Troubleshooting an Apparent Process Hang



 

In this scenario, a user's goal is to create a file that takes data, automatically compresses it, and sends it to a new file. To perform this task, the user creates a named pipe and issues gzip, redirecting input from the pipe to a new file. The odd part is that the gzip process seems to hang, and the user cannot find the gzip process when searching ps -ef.
So you devise an action plan: Re-create the event and trace the process involved.

1.
Create a named pipe.
$ mknod /tmp/named_pipe p
$ ll /tmp/named_pipe
prw-r--r--    1 user2    user2         0 Oct  9 16:53
/tmp/named_pipe |
2.
Acquire the current process ID.
$ echo $$ # note that the current PID = the shell
5032
3.
From the same shell window, start the gzip process on the named pipe.
$ gzip < /tmp/named_pipe > /tmp/pipe.out.gz
4.
Find the process with a parent of 5032.
$ ps -emo pid,ppid,state,comm,time,pri,size,wchan | grep 5032
5236  5032 S bash             00:00:00  30 1040 pipe_wait

Notice that the command name is bash, and it is in the sleep state, sleeping on wait channel pipe_wait.

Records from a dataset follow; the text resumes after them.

-- ==== Sys2Proof/Tests/Slice0.lean ====
section
/-! SUPPORT. The model's own tests: words written bit by bit from the encodings of spec/30_encoding.md, ill-formed terms,
one step of each command with values from spec/95_test_vectors.md (the vector is named at each test), bus accesses, and
for every statement that has hypotheses a witness of states and operands that meet them. -/

set_option Elab.async false

namespace Sys2Proof.Tests

open Sys2Proof.Machine

/-! ### Decoding: words written from R90 and R93, fields in the order RSV CI S D W RB RA RD OP -/

theorem test_decode_nop : (decode 0b00000000000000000000000000000000).toOption = some (.nop) ∧ encode (.nop) = 0b00000000000000000000000000000000 := by decide
theorem test_decode_mov : (decode 0b00000000000000000001001100000001).toOption = some (.mov 3 1) ∧ encode (.mov 3 1) = 0b00000000000000000001001100000001 := by decide
theorem test_decode_ldk : (decode 0b00000000011000000000111100000010).toOption = some (.ldk 15 .q) ∧ encode (.ldk 15 .q) = 0b00000000011000000000111100000010 := by decide
theorem test_decode_addc : (decode 0b00000010000010010101001000000011).toOption = some (.addc 2 5 9 true) ∧ encode (.addc 2 5 9 true) = 0b00000010000010010101001000000011 := by decide
theorem test_decode_subb : (decode 0b00000000000010010101001000000100).toOption = some (.subb 2 5 9 false) ∧ encode (.subb 2 5 9 false) = 0b00000000000010010101001000000100 := by decide
theorem test_decode_cmp : (decode 0b00000000000010101000000000000101).toOption = some (.cmp 8 10) ∧ encode (.cmp 8 10) = 0b00000000000010101000000000000101 := by decide
theorem test_decode_mulw : (decode 0b00000000000000100001111000000110).toOption = some (.mulw 14 1 2) ∧ encode (.mulw 14 1 2) = 0b00000000000000100001111000000110 := by decide
theorem test_decode_redc : (decode 0b00000000000000110010010000000111).toOption = some (.redc 4 2 3) ∧ encode (.redc 4 2 3) = 0b00000000000000110010010000000111 := by decide
theorem test_decode_fchk : (decode 0b00000000000000000110000000010000).toOption = some (.fchk 6) ∧ encode (.fchk 6) = 0b00000000000000000110000000010000 := by decide
theorem test_decode_fadd : (decode 0b00000000000001100101011100010001).toOption = some (.fadd 7 5 6) ∧ encode (.fadd 7 5 6) = 0b00000000000001100101011100010001 := by decide
theorem test_decode_fsub : (decode 0b00000000000001000010000100010010).toOption = some (.fsub 1 2 4) ∧ encode (.fsub 1 2 4) = 0b00000000000001000010000100010010 := by decide
theorem test_decode_fneg : (decode 0b00000000000000000001100000010011).toOption = some (.fneg 8 1) ∧ encode (.fneg 8 1) = 0b00000000000000000001100000010011 := by decide
theorem test_decode_fhalf : (decode 0b00000000000000001000000100010100).toOption = some (.fhalf 1 8) ∧ encode (.fhalf 1 8) = 0b00000000000000001000000100010100 := by decide
theorem test_decode_mmul : (decode 0b00000000000001000011010100011000).toOption = some (.mmul 5 3 4) ∧ encode (.mmul 5 3 4) = 0b00000000000001000011010100011000 := by decide
theorem test_decode_msqr : (decode 0b00000000000000001100100100011001).toOption = some (.msqr 9 12) ∧ encode (.msqr 9 12) = 0b00000000000000001100100100011001 := by decide
theorem test_decode_tomont : (decode 0b00000000000000000000001100011010).toOption = some (.tomont 3 0) ∧ encode (.tomont 3 0) = 0b00000000000000000000001100011010 := by decide
theorem test_decode_frommont : (decode 0b00000000000000000111100000011011).toOption = some (.frommont 8 7) ∧ encode (.frommont 8 7) = 0b00000000000000000111100000011011 := by decide
theorem test_decode_fmul : (decode 0b00000000000000010000100100011100).toOption = some (.fmul 9 0 1) ∧ encode (.fmul 9 0 1) = 0b00000000000000010000100100011100 := by decide
theorem test_decode_fsqr : (decode 0b00000000000000001111001000011101).toOption = some (.fsqr 2 15) ∧ encode (.fsqr 2 15) = 0b00000000000000001111001000011101 := by decide
theorem test_decode_finv : (decode 0b00000000000000000100010100100000).toOption = some (.finv 5 4) ∧ encode (.finv 5 4) = 0b00000000000000000100010100100000 := by decide
theorem test_decode_fdiv : (decode 0b00000000000011011010001000100001).toOption = some (.fdiv 2 10 13) ∧ encode (.fdiv 2 10 13) = 0b00000000000011011010001000100001 := by decide
theorem test_decode_minv : (decode 0b00000000000000001011010000100010).toOption = some (.minv 4 11) ∧ encode (.minv 4 11) = 0b00000000000000001011010000100010 := by decide
theorem test_decode_p1perm : (decode 0b00000000110000001100101100110000).toOption = some (.p1perm 11 12 4 .montgomery) ∧ encode (.p1perm 11 12 4 .montgomery) = 0b00000000110000001100101100110000 := by decide
theorem test_decode_p1comp : (decode 0b00000000010000001100010000110001).toOption = some (.p1comp 4 12 4 .canonical) ∧ encode (.p1comp 4 12 4 .canonical) = 0b00000000010000001100010000110001 := by decide
theorem test_decode_p2perm : (decode 0b00000001101100000001100000110010).toOption = some (.p2perm 8 1 3 .montgomery .new) ∧ encode (.p2perm 8 1 3 .montgomery .new) = 0b00000001101100000001100000110010 := by decide
theorem test_decode_tlock : (decode 0b00000000000000000000000000111111).toOption = some (.tlock) ∧ encode (.tlock) = 0b00000000000000000000000000111111 := by decide

/-- Vectors V-DEC-1 to V-DEC-26: the words the spec calls illegal, by the clause of R94 that each breaks. -/
theorem test_decode_rejects :
    decode 0x00000100 = .error .unusedField ∧ decode 0x00000008 = .error .unassignedOpcode ∧
    decode 0x000000FF = .error .unassignedOpcode ∧ decode 0x04000003 = .error .reservedBits ∧
    decode 0x00800003 = .error .unusedField ∧ decode 0x00100003 = .error .unusedField ∧
    decode 0x00000105 = .error .unusedField ∧ decode 0x00010010 = .error .unusedField ∧
    decode 0x00001002 = .error .unusedField ∧ decode 0x02300032 = .error .unusedField ∧
    decode 0x0000013F = .error .unusedField ∧ decode 0x0300F203 = .error .unusedField :=
  ⟨rfl, rfl, rfl, rfl, rfl, rfl, rfl, rfl, rfl, rfl, rfl, rfl⟩

theorem test_decode_rejects_values :
    decode 0x00000F06 = .error .valueConstraint ∧ decode 0x00100030 = .error .valueConstraint ∧
    decode 0x00600030 = .error .valueConstraint ∧ decode 0x00500C30 = .error .valueConstraint ∧
    decode 0x0050C030 = .error .valueConstraint ∧ decode 0x00000031 = .error .valueConstraint ∧
    decode 0x0040D031 = .error .valueConstraint ∧ decode 0x00500032 = .error .valueConstraint :=
  ⟨rfl, rfl, rfl, rfl, rfl, rfl, rfl, rfl⟩

/-- R95 at its boundaries: V-DEC-11, V-DEC-14, V-DEC-15, V-DEC-20, V-DEC-22, V-DEC-23. -/
theorem test_decode_boundaries :
    decode 0x00000E06 = .ok (.mulw 14 0 0) ∧ decode 0x00500030 = .ok (.p1perm 0 0 5 .canonical) ∧
    decode 0x00500B30 = .ok (.p1perm 11 0 5 .canonical) ∧ decode 0x0040C031 = .ok (.p1comp 0 12 4 .canonical) ∧
    decode 0x01400032 = .ok (.p2perm 0 0 4 .canonical .new) ∧ decode 0x01C00032 = .ok (.p2perm 0 0 4 .montgomery .new) :=
  ⟨rfl, rfl, rfl, rfl, rfl, rfl⟩

theorem test_decodeTableWord : decodeTableWord 32 0x00010203 = some (.addc 2 0 1 false) ∧
    decodeTableWord 32 0x00000F06 = none ∧ decodeTableWord 40 0x100000000 = none := by decide

/-! ### WellFormed: for each check of R95, an ill-formed term it refuses -/

theorem test_wellFormed_mulw_rd : (Instr.mulw 15 0 0).wellFormed = false := by decide
theorem test_wellFormed_p1perm_low : (Instr.p1perm 0 0 1 .canonical).wellFormed = false := by decide
theorem test_wellFormed_p1perm_high : (Instr.p1perm 0 0 6 .canonical).wellFormed = false := by decide
theorem test_wellFormed_p1perm_ra : (Instr.p1perm 0 12 5 .canonical).wellFormed = false := by decide
theorem test_wellFormed_p1perm_rd : (Instr.p1perm 12 0 5 .canonical).wellFormed = false := by decide
theorem test_wellFormed_p1comp_low : (Instr.p1comp 0 0 0 .canonical).wellFormed = false := by decide
theorem test_wellFormed_p1comp_high : (Instr.p1comp 0 0 5 .canonical).wellFormed = false := by decide
theorem test_wellFormed_p1comp_ra : (Instr.p1comp 0 13 4 .canonical).wellFormed = false := by decide
theorem test_wellFormed_p2perm_low : (Instr.p2perm 0 0 1 .canonical .old).wellFormed = false := by decide
theorem test_wellFormed_p2perm_high : (Instr.p2perm 0 0 5 .canonical .old).wellFormed = false := by decide
theorem test_wellFormed_p2perm_ra : (Instr.p2perm 0 13 4 .canonical .old).wellFormed = false := by decide
theorem test_wellFormed_p2perm_rd : (Instr.p2perm 14 0 3 .canonical .new).wellFormed = false := by decide

/-! ### One step of each command -/

/-- The reset state with the listed registers set. -/
def startAt (l : List (Nat × Nat)) : State :=
  { State.reset with x := l.foldl (fun x e => setReg x e.1 (BitVec.ofNat 256 e.2)) zeroRegs }

/-- What a step of the command word `w` from `s` leaves, as `view` looks at it. -/
def after {α : Type} (s : State) (w : Nat) (view : State → α) : Option α :=
  match step (s.withFetchWord 32 w) with
  | .next t => some (view t)
  | .fault _ => none
  | .refused _ => none

/-- x[n] as a number, and ERR. -/
def regErr (n : Nat) (t : State) : Nat × Nat := ((regAt t.x n).toNat, t.err.toNat)

/-- V-CTL-1. -/
theorem test_nop : after { startAt [(0, 5)] with c := true, err := 3 } 0x00000000
    (fun t => (t.x, t.c, t.err, t.done, t.busy, t.esticky)) = some ((startAt [(0, 5)]).x, true, 0, true, false, false) := by
  decide +kernel
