-- ==== Sys2Proof/Machine/Bodies.lean ====
section
/-! DEFINITION. The bodies of responses (11.4), and of those whose layout 11.4 does not give: the fields the rule
returns, in its order, in the field types of 11.1; the widths that 11.1 does not give are the model's (log 8). -/

namespace Sys2Proof.Machine

/-- A tube record, 15 bytes (11.4). -/
def tubeBody (i : Nat) (t : Tube) : List Byte :=
  byte2 i ++ t.pos.bytes ++ byte1 t.zone ++ byte1 t.state.code ++
  byte1 (flagsNat [t.planned, t.primaryMark, t.secondaryMark, t.truncated, t.plugCampaign.isSome]) ++
  absentFF (t.claim.map Fin.val) ++ byte1 t.passes ++ byte1 t.attempts ++ byte1 t.entries.length ++
  absentFF t.worstFinal ++ absentFF t.history ++ byte2 (t.plugCampaign.getD 0)

/-- A call: code 0 and FFh when absent, FFh for a code without a depth (11.4). -/
def callBody : Option Call → List Byte
  | none => byte1 0 ++ absentFF none
  | some c => byte1 c.code ++ absentFF c.depth?

/-- A final outcome: 0 absent, 1 DEPTH, 2 NON_QUANTIFIABLE, then the final depth or FFh (11.4). -/
def outcomeBody : Option FinalOutcome → List Byte
  | none => byte1 0 ++ absentFF none
  | some (.depth d) => byte1 1 ++ absentFF (some d)
  | some .nonQuantifiable => byte1 2 ++ absentFF none

/-- The measured fields of an entry with its frequency, 13 bytes: bytes 5 to 17 of an entry (11.4). -/
def measuredBody (freq : Fin 4) (m : Measured) : List Byte :=
  byte2 m.axial ++ byte1 (freq.val + 1) ++ byte1 m.extent ++ byte2 m.phase ++ byte2 m.amplitude ++
  flag1 m.saturated ++ byte1 m.depth ++ byte1 m.landmark.code ++ signed2 m.offset

/-- An entry, 31 bytes (11.4). -/
def entryBody (r : EntryRef) (e : Entry) : List Byte :=
  r.bytes ++ byte2 e.tube ++ measuredBody e.freq e.measured ++ byte1 e.sightings ++ byte1 e.firstPass ++
  byte1 e.status.code ++ callBody e.primary ++ callBody e.secondary ++ callBody e.resolution ++
  outcomeBody e.outcome ++ absentFF e.reference ++ absentFF (e.holder.map Fin.val)

/-- READ_TUBE (11.4): the tube record, then its entries in list order. -/
def readTubeBody (st : Store) (i : Nat) (t : Tube) : List Byte :=
  tubeBody i t ++ (st.listed t.entries).flatMap (fun ne => entryBody (st.refOf ne.1) ne.2)

/-- READ_ENTRY (11.4): the entry, then its tube's row, column and state. -/
def readEntryBody (s : State) (r : EntryRef) (e : Entry) : List Byte :=
  entryBody r e ++
    match s.tube e.tube with
    | none => List.replicate 3 0#8
    | some t => t.pos.bytes ++ byte1 t.state.code

/-- The configuration as READ_CHANNEL lays it out, bytes 18 to 46 (11.4). -/
def configBody (c : Config) : List Byte :=
  byte1 c.face.code ++ byte2 c.window.rowLo ++ byte2 c.window.rowHi ++ byte2 c.window.colLo ++
  byte2 c.window.colHi ++ byte1 (flagsNat c.keepouts.toList) ++ byte1 c.majorAxis.code ++
  byte1 c.startCorner.code ++ flag1 c.serpentine ++ byte1 c.mix.toNat ++
  (List.range' 0 8).map (fun k => (c.pattern >>> (8 * k)).truncate 8) ++
  (List.range' 0 2).map (fun k => (c.zones >>> (8 * k)).truncate 8) ++
  byte1 (flagsNat [c.states.untested, c.states.retest]) ++ byte1 c.priority ++ byte1 c.stallTick.code ++
  byte1 c.stallReload ++
  byte1 (flagsNat [c.reloads.enter, c.reloads.progress, c.reloads.indication, c.reloads.farEnd,
    c.reloads.heartbeat])

/-- The calibration as READ_CHANNEL lays it out, bytes 47 to 64 (11.4). -/
def calBody (c : Calibration) : List Byte :=
  byte2 c.scale ++ fourNumbers.flatMap (fun f => byte2 (c.rotation.get f) ++ byte2 (c.factor.get f))

/-- The claim fields of a channel record, bytes 4 to 10: 00h when the claim is absent (11.4). -/
def claimBody : Option Claim → List Byte
  | none => List.replicate 7 0#8
  | some k => byte2 k.tube ++ k.pos.bytes ++ byte1 k.face.code ++ byte1 k.pass ++ byte1 k.prior.code

/-- A flag of an absent claim is clear. -/
def claimFlag (f : Claim → Bool) : Option Claim → Bool
  | none => false
  | some k => f k

/-- A position, or zero bytes when it is absent. -/
def posOrZero : Option Pos → List Byte
  | none => List.replicate 2 0#8
  | some p => p.bytes

/-- READ_CHANNEL: a channel record, 65 bytes (11.4). -/
def channelBody (c : Channel) (cursor : Option Pos) : List Byte :=
  byte1 c.state.code ++ absentFF (c.prior.map ChanState.code) ++ absentFF (c.interrupted.map ChanState.code) ++
  byte1 (flagsNat [c.claim.isSome, claimFlag Claim.farEnd c.claim, claimFlag Claim.dataGap c.claim, c.exhausted,
    cursor.isSome, c.lastCount.isSome]) ++
  claimBody c.claim ++ byte1 c.timer.count ++ byte1 c.timer.mode.code ++ byte3 (c.lastCount.getD 0) ++
  posOrZero cursor ++ configBody c.config ++ calBody c.cal

/-- READ_LINK: 9 bytes (11.4). -/
def linkBody (l : Link) : List Byte :=
  byte1 l.rx.code ++ byte1 (flagsNat l.flags.toList) ++ byte1 l.errors ++ byte1 l.queue.length ++
  byte1 ((l.lastKind.map ReportKind.code).getD 0) ++ byte1 (l.lastSource.getD 0) ++ byte1 l.policy.code ++
  flag1 l.strict ++ byte1 (flagsNat l.enables.toList)

/-- READ_CENSUS: 27 bytes (11.4). -/
def censusBody (m : TubeMap) : List Byte :=
  m.census.toList.flatMap byte2 ++ byte2 m.census.plannedOpen ++ byte2 m.tubes.length ++ byte1 m.phase.code ++
  byte2 m.campaign

/-- FIND_TUBE: 6 bytes (11.4). -/
def findBody : Option Found → List Byte
  | none => List.replicate 6 0#8
  | some f => byte1 1 ++ byte2 f.index ++ f.pos.bytes ++ byte1 f.state.code

/-- A frequency's threshold and curve, 27 bytes: point count 0 for not loaded, unused points 00h (11.4). 11.4 gives this
form to READ_STATUS alone; that LOAD_CURVE's response uses it is a DESIGN CHOICE (log 8). -/
def freqBody (f : FreqSettings) : List Byte :=
  let points := f.curve.getD []
  byte2 f.threshold ++ byte1 points.length ++
  (points.flatMap (fun p => byte2 p.phase ++ byte1 p.depth) ++ List.replicate 24 0#8).take 24

/-- The time left before a hold timer expires, in whole seconds, rounded up (R167). -/
def secondsLeft (clock expiry : Nat) : Nat := (expiry - clock + 999) / 1000

/-- A seat in READ_STATUS: presence, entry reference, time left (11.4). -/
def seatBody (clock : Nat) (seat : Seat) : List Byte :=
  match seat.held with
  | none => List.replicate 6 0#8
  | some r => byte1 1 ++ r.bytes ++ byte2 (secondsLeft clock (seat.expiry.getD clock))

/-- The position a walk index names is given by the caller; bytes 3 to 12 of READ_STATUS (11.4). -/
def seekBody (position : Seek → Pos) : Option Seek → List Byte
  | none => byte1 0xFF ++ List.replicate 9 0#8
  | some k =>
    byte1 k.chan.val ++ byte2 k.index ++ (position k).bytes ++ byte4 k.examined ++
    byte1 (flagsNat [k.renew, k.request.isSome])

/-- READ_STATUS: 170 bytes (11.4). The report engine is handling a report while it has one in hand (R101; log 13). -/
def statusBody (s : State) (position : Seek → Pos) : List Byte :=
  byte1 s.map.phase.code ++ byte2 s.map.campaign ++ seekBody position s.walker.seek ++
  byte1 (flagsNat s.walker.waiting.toList) ++ byte1 s.walker.clearance ++ byte1 s.engine.val ++ flag1 s.hand.isSome ++
  flag1 s.interlock.low ++ flag1 s.interlock.latch ++ s.freqs.toList.flatMap freqBody ++
  byte2 s.store.free.count ++ byte2 s.store.inUse.length ++ flag1 (!s.store.warnArmed) ++
  s.seats.toList.flatMap (seatBody s.clock) ++ byte1 s.notices.pending.length ++
  byte1 (flagsNat [s.notices.overflow, s.attn]) ++ byte1 s.notices.floor ++ s.notices.levels.toList.flatMap byte1

/-- A tube's position and state after a presence byte, as the item of a notice (11.4). -/
def tubeItem : Option Tube → List Byte
  | none => List.replicate 4 0#8
  | some t => byte1 1 ++ t.pos.bytes ++ byte1 t.state.code

/-- A watched position and the state of its tube after a presence byte, as the item of a WATCH notice (11.4). A slot
that holds a position where no tube stands, which no run reaches, reads as empty (log 14). -/
def watchItem (s : State) (p : Pos) : List Byte :=
  match (s.map.at p).bind s.tube with
  | none => List.replicate 4 0#8
  | some t => byte1 1 ++ p.bytes ++ byte1 t.state.code

/-- The item of a notice, four bytes, read as the part stands (R192, 11.4). -/
def noticeItem (s : State) (n : Notice) : List Byte :=
  match n.cls with
  | .blocked | .plugCall | .dispute => tubeItem (s.tube n.subject)
  | .watch =>
    match s.map.watches.get (fourOf n.subject) with
    | none => List.replicate 4 0#8
    | some p => watchItem s p
  | .stall | .exhausted =>
    let c := s.chan (eightOf n.subject)
    byte1 c.state.code ++ flag1 c.claim.isSome ++ posOrZero (c.claim.map Claim.pos)
  | .link =>
    let l := s.link (eightOf n.subject)
    byte1 l.rx.code ++ byte1 l.errors ++ List.replicate 2 0#8
  | .holdExpired => presence 3 EntryRef.bytes (s.seats.get (fourOf n.subject)).held
  | .interlock => flag1 s.interlock.low ++ flag1 s.interlock.latch ++ List.replicate 2 0#8
  | .pool => byte2 s.store.free.count ++ List.replicate 2 0#8
  | .campaignComplete => byte2 s.map.census.plannedOpen ++ List.replicate 2 0#8

/-- TAKE_NOTICE: 9 bytes; class FFh with no subject and no item when the set is empty (11.4). -/
def noticeBody (s : State) : Option Notice → List Byte
  | none => byte1 0xFF ++ List.replicate 7 0#8 ++ flag1 s.notices.overflow
  | some n =>
    byte1 n.cls.number ++ byte2 n.subject ++ byte1 (s.notices.levels.get n.cls) ++ noticeItem s n ++
    flag1 s.notices.overflow

/-- A keep-out region in the response to SET_KEEPOUT (R68): the defined flag, then its bounds, which an undefined region
answers as 00h (DESIGN CHOICE, log 24). -/
def regionBody : Option Rect → List Byte
  | none => List.replicate 9 0#8
  | some r => byte1 1 ++ byte2 r.rowLo ++ byte2 r.rowHi ++ byte2 r.colLo ++ byte2 r.colHi

/-- The nine campaign parameters in the response to SET_CAMPAIGN (R8). -/
def paramsBody (p : Params) : List Byte :=
  byte2 p.length ++ byte1 p.plugLimit ++ byte1 p.tolerance ++ byte1 p.mergeWindow ++ byte1 p.growth ++
  byte1 p.attemptLimit ++ byte2 p.overtravel ++ byte1 p.holdLimit ++ byte2 p.poolLevel

/-- The four watch slots in the response to SET_WATCH (R39). -/
def watchesBody (w : Four (Option Pos)) : List Byte := w.toList.flatMap (presence 2 Pos.bytes)

end Sys2Proof.Machine
end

Yet gzip was the command executed.
5.
In another shell window, start a trace on the parent before executing the gzip command.
$ strace -o /tmp/pipe.strace -f -F -r -T -v -p 5032
Process 5032 attached - interrupt to quit ........Parent shell \
process
Process 5236 attached ....................................The gzip \
process being forked
Process 5032 suspended

As mentioned earlier, fork() essentially creates a process structure by copying the parent. Until execve() executes the binary, the new executable is not loaded into memory, so ps -ef | grep gzip does not show the process. In this case, the gzip process waits for something to be sent to the pipe before executing gzip.


6.
A review of the trace explains why the ps -ef | grep gzip command does not show the process.
PID        Time               call()
...
5032       0.000079 fork()   = 5236 <0.000252>.........."GZIP was
executed at command line"
5032       0.000678 setpgid(5236, 5236) = 0 <0.000008>
5032       0.000130 rt_sigprocmask(SIG_SETMASK, [RTMIN], NULL, 8)
= 0 <0.000007>
...
5032       0.000074 waitpid(-1, <unfinished ...>..........."man
waitpid: -1 means wait on child"
5236       0.000322 --- SIGSTOP (Stopped (signal)) @ 0 (0) ---
5236       0.000078 getpid() = 5236 <0.000006>
5236       0.000050 rt_sigprocmask(SIG_SETMASK, [RTMIN], NULL, 8)
= 0 <0.000007>
5236       0.000067 rt_sigaction(SIGTSTP, {SIG_DFL}, {SIG_IGN},
8) = 0 <0.000009>
5236       0.000060 rt_sigaction(SIGTTIN, {SIG_DFL}, {SIG_IGN},
8) = 0 <0.000007>
5236       0.000057 rt_sigaction(SIGTTOU, {SIG_DFL}, {SIG_IGN},
8) = 0 <0.000007>
5236       0.000055 setpgid(5236, 5236) = 0 <0.000008>
5236       0.000044 rt_sigprocmask(SIG_BLOCK, [CHLD TSTP TTIN
TTOU], [RTMIN], 8) = 0 <0.000007>
5236       0.000071 ioctl(255, TIOCSPGRP, [5236]) = 0 <0.000058>
5236       0.000102 rt_sigprocmask(SIG_SETMASK, [RTMIN], NULL, 8)
= 0 <0.000007>
5236       0.000060 rt_sigaction(SIGINT, {SIG_DFL}, {0x8087030,
[], SA_RESTORER, 0x4005aca8}, 8) = 0 <0.000007>
5236       0.000075 rt_sigaction(SIGQUIT, {SIG_DFL}, {SIG_IGN},
8) = 0 <0.000007>
5236       0.000057 rt_sigaction(SIGTERM, {SIG_DFL}, {SIG_IGN},
8) = 0 <0.000007>
5236       0.000058 rt_sigaction(SIGCHLD, {SIG_DFL}, {0x80776a0,
[], SA_RESTORER, 0x4005aca8}, 8) = 0 <0.000007>
5236       0.000262 open("/tmp/named_pipe", O_RDONLY|O_LARGEFILE)
= 3 <141.798572>
5236     141.798719 dup2(3, 0) = 0 <0.000008>
5236       0.000051 close(3) = 0 <0.000008>
5236       0.000167 open("/tmp/pipe.out.gz",
O_WRONLY|O_CREAT|O_TRUNC|O_LARGEFILE, 0666) = 3 <0.000329>
5236       0.000394 dup2(3, 1) = 1 <0.000007>
5236       0.000042 close(3) = 0 <0.000008>
5236       0.000127 execve("/usr//bin/gzip", ["gzip"]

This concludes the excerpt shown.